ABC Rural News – Watch Out for Q Fever

Dr Steven Graves, of the John Hunter Hospital in Newcastle – Audio Interview

Australian health experts are taking serious lessons from an outbreak of Q fever in goats and people in the Netherlands in 2010.
The disease spread from milking goats, with infected straw spread over tulip fields, and dust blowing over the local community.
It took two years to realise that it was Q fever, by which time 12 people died and 4,000 were sick, as the vets hadn’t warned the local doctors to test for it.

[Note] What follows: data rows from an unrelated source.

-- ==== Sys2Proof/Laws/Step.lean ====
section
/-! SUPPORT. What one step can do, said once. -/

namespace Sys2Proof.Machine

@[simp] theorem step_issue (s : State) (e : Event) : step (s.issue e) = happen e s := rfl

/-- The step with nothing to come. -/
theorem step_empty (s : State) (h : s.pending = []) : step s = .next s := by simp [step, advance, h]

/-- The step with an event to come. -/
theorem step_event (s : State) (e : Event) (rest : List Event) (h : s.pending = e :: rest) :
    step s = happen e (s.setPending rest) := by simp [step, advance, h]

@[simp] theorem happen_access (a : Access) (s : State) : happen (.access a) s = transact a s := rfl

@[simp] theorem happen_reset (s : State) : happen .reset s = .next s.resetEdge := rfl

@[simp] theorem happen_idle (s : State) : happen .idle s = .next s := rfl

@[simp] theorem happen_holdBroken (s : State) : happen .holdBroken s = .refused .holdBroken := rfl

theorem transact_instr (a : Access) (i : Instr) (s : State) (h : decode a = .instr i) : transact a s = exec i s := by
  simp [transact, h]

theorem transact_reject (a : Access) (why : Reject) (s : State) (h : decode a = .reject why) :
    transact a s = .next (rejected why a s) := by simp [transact, h]

/-- A rejected transaction by cases: an illegal command, a bad access, or a plain access to the word it reaches. -/
theorem rejected_cases (why : Reject) (a : Access) (s : State) :
    (why ≠ .notAnInstruction ∧ rejected why a s = s.illegalCommand) ∨
    (why = .notAnInstruction ∧ (∀ n, a.check ≠ .target n) ∧ rejected why a s = badAccess a s) ∨
    (why = .notAnInstruction ∧ ∃ n, a.check = .target n ∧ rejected why a s = plainAccess n a s) := by
  cases why <;> simp [rejected]
  cases h : a.check <;> simp

/-- Everything a transaction can do: run an instruction, refuse an illegal command word, fail the checks of R69, or
reach a word without one. -/
theorem transact_cases (a : Access) (s t : State) (h : transact a s = .next t) :
    (∃ i, decode a = .instr i ∧ exec i s = .next t) ∨
    (∃ w, a = .write 0x00 w ∧ t = s.illegalCommand) ∨
    (decode a = .reject .notAnInstruction ∧ t = badAccess a s) ∨
    (decode a = .reject .notAnInstruction ∧ ∃ n, a.check = .target n ∧ t = plainAccess n a s) := by
  cases hd : decode a with
  | instr i => rw [transact_instr a i s hd] at h; exact .inl ⟨i, rfl, h⟩
  | reject why =>
    rw [transact_reject a why s hd] at h
    cases h
    rcases rejected_cases why a s with ⟨hw, hr⟩ | ⟨rfl, _, hr⟩ | ⟨rfl, n, hn, hr⟩
    · refine .inr (.inl ?_)
      cases a with
      | write x w =>
        by_cases hx : x = 0x00
        · exact ⟨w, by rw [hx], hr⟩
        · by_cases hx' : x = 0x40
          · rw [hx'] at hd; cases hd
          · rw [decode_other_write x w hx hx'] at hd; cases hd; exact absurd rfl hw
      | read x =>
        by_cases hx : x = 0x44
        · rw [hx] at hd; cases hd
        · by_cases hx' : x = 0x48
          · rw [hx'] at hd; cases hd
          · rw [decode_other_read x hx hx'] at hd; cases hd; exact absurd rfl hw
    · exact .inr (.inr (.inl ⟨rfl, hr⟩))
    · exact .inr (.inr (.inr ⟨rfl, n, hn, hr⟩))

/-- A run of any machine goes on from the state its first step leaves. -/
theorem core_run_next (M : Host.Core) (k : Nat) (s t : M.State) (h : M.step s = .next t) :
    M.run (k + 1) s = M.run k t := by rw [Host.Core.run, h]

/-- The same of this machine, in its own names. -/
theorem run_next (k : Nat) (s t : State) (h : step s = .next t) :
    Host.Core.run Sys2Proof.core (k + 1) s = Host.Core.run Sys2Proof.core k t :=
  core_run_next Sys2Proof.core k s t h

/-! ## The instructions whose rule has two ends, one lemma an end -/

theorem exec_modinv_some (s : State) (k : Nat) (h : modInverse (residue (sint32 s.opa)) = some k) :
    exec .modinv s = .next ((s.set .res (wordOf k)).finish .ok) := by simp [exec, execModinv, h]

theorem exec_modinv_none (s : State) (h : modInverse (residue (sint32 s.opa)) = none) :
    exec .modinv s = .next ((s.set .res 0).finish .noinv) := by simp [exec, execModinv, h]

theorem exec_minv_unit (s : State) (k : Nat) (h : gcdInt (det26 (matrixOperand s)) 26 = 1)
    (hk : modInverse (det26 (matrixOperand s)) = some k) :
    exec .minv s = .next ((s.setInverse (det26 (matrixOperand s)) k (scaledAdjugate k (matrixOperand s))).finish .ok) := by
  simp [exec, execMinv, h, hk]

theorem exec_minv_nonunit (s : State) (h : gcdInt (det26 (matrixOperand s)) 26 ≠ 1) :
    exec .minv s = .next ((s.setInverse (det26 (matrixOperand s)) 0 ⟨0, 0, 0, 0⟩).finish .nonunit) := by
  simp [exec, execMinv, h]

theorem exec_pairx_fits (s : State) (h : (pairLetters s.lbuf).length ≤ s.caps.lcap) :
    exec .pairx s = .next ((s.setLbuf (pairLetters s.lbuf)).finish .ok) := by
  simp [exec, execPairx, show ¬ (pairLetters s.lbuf).length > s.caps.lcap by omega]

theorem exec_pairx_overflows (s : State) (h : s.caps.lcap < (pairLetters s.lbuf).length) :
    exec .pairx s = .next ((s.raise .lovf).finish .lovf) := by simp [exec, execPairx, h]

theorem exec_txin_full (s : State) (w : Word) (h : s.ibuf.length = s.caps.icap) :
    exec (.txin w) s = .next (s.raise .iovf) := by simp [exec, execTxin, h]

theorem exec_txin_room (s : State) (w : Word) (h : s.ibuf.length ≠ s.caps.icap) :
    exec (.txin w) s = .next (s.setIbuf (s.ibuf ++ [txinByte w])) := by simp [exec, execTxin, h]

theorem exec_txout_empty (s : State) (h : s.lbuf = []) :
    exec .txout s = .next ((s.raise .ounf).deliver emptyPop) := by simp [exec, execTxout, h]

theorem exec_txout_pop (s : State) (l : Letter) (rest : List Letter) (h : s.lbuf = l :: rest) :
    exec .txout s = .next ((s.setLbuf rest).deliver (formatLetter (outputFormat s.ctrl) l)) := by
  simp [exec, execTxout, h]

theorem exec_dgout_short (s : State) (h : s.lbuf.length < 2) :
    exec .dgout s = .next ((s.raise .ounf).deliver emptyPop) := by
  simp only [exec, execDgout]
  split
  · rename_i hl; simp [hl] at h
  · rfl

theorem exec_dgout_pop (s : State) (l1 l2 : Letter) (rest : List Letter) (h : s.lbuf = l1 :: l2 :: rest) :
    exec .dgout s = .next ((s.setLbuf rest).deliver (formatDigraph l1 l2)) := by simp [exec, execDgout, h]

/-- No instruction stops the engine (R225), and none touches the configuration, the events to come, or an operand or
control register (R23, R36). -/
theorem exec_completes (i : Instr) (s : State) : ∃ t, exec i s = .next t ∧ t.caps = s.caps ∧ t.pending = s.pending ∧
    ∀ r ∈ [Reg.ctrl, .opa, .opb, .ma, .mb, .mc, .md], t.get r = s.get r := by
  cases i with
  | modinv =>
    cases h : modInverse (residue (sint32 s.opa)) with
    | none => exact ⟨_, exec_modinv_none s h, by simp, by simp, by simp⟩
    | some k => exact ⟨_, exec_modinv_some s k h, by simp, by simp, by simp⟩
  | minv =>
    simp only [exec, execMinv]
    split <;> exact ⟨_, rfl, by simp [State.setInverse], by simp [State.setInverse], by simp [State.setInverse]⟩
  | pairx => simp only [exec, execPairx]; split <;> exact ⟨_, rfl, by simp, by simp, by simp⟩
  | txin w => simp only [exec, execTxin]; split <;> exact ⟨_, rfl, by simp, by simp, by simp⟩
  | txout => simp only [exec, execTxout]; split <;> exact ⟨_, rfl, by simp, by simp, by simp⟩
  | dgout => simp only [exec, execDgout]; split <;> exact ⟨_, rfl, by simp, by simp, by simp⟩
  | clean | cleanJ => exact ⟨_, rfl, by simp [State.cleaned], by simp [State.cleaned], by simp [State.cleaned]⟩
  | nop | gcd | mdet | tclr | pade | stripx | unsep | clrf => exact ⟨_, rfl, by simp, by simp, by simp⟩

end Sys2Proof.Machine
end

Dr Steven Graves, of the John Hunter Hospital in Newcastle, says all Australian regional doctors should watch out for symptoms.
“If somebody presents with a fever or pneumonia, they might have Q fever,” he said.
“You don’t have to have direct contact with animals. Fifty per cent of the cases I see the person’s got no contact with animals, it just comes through the air.”
About 400 people get Q fever a year in Australia, as a conservative estimate.
Australia has a vaccine for Q fever, developed by an Adelaide researcher.
People needing a vaccine are first tested for prior exposure.
In a recent trip to the Netherlands, Dr Graves suggested to the Dutch authorities that they buy Australia’s vaccine for the population, but his suggestion was rejected.
“80 per cent of all human diseases actually originate from animals.
“That’s what zoonosis is and that’s what One Health movement is all about.
“If just one doctor and one vet had played golf together in Holland, during the early stage of the outbreak everyone would have known about it. They didn’t talk to one another.”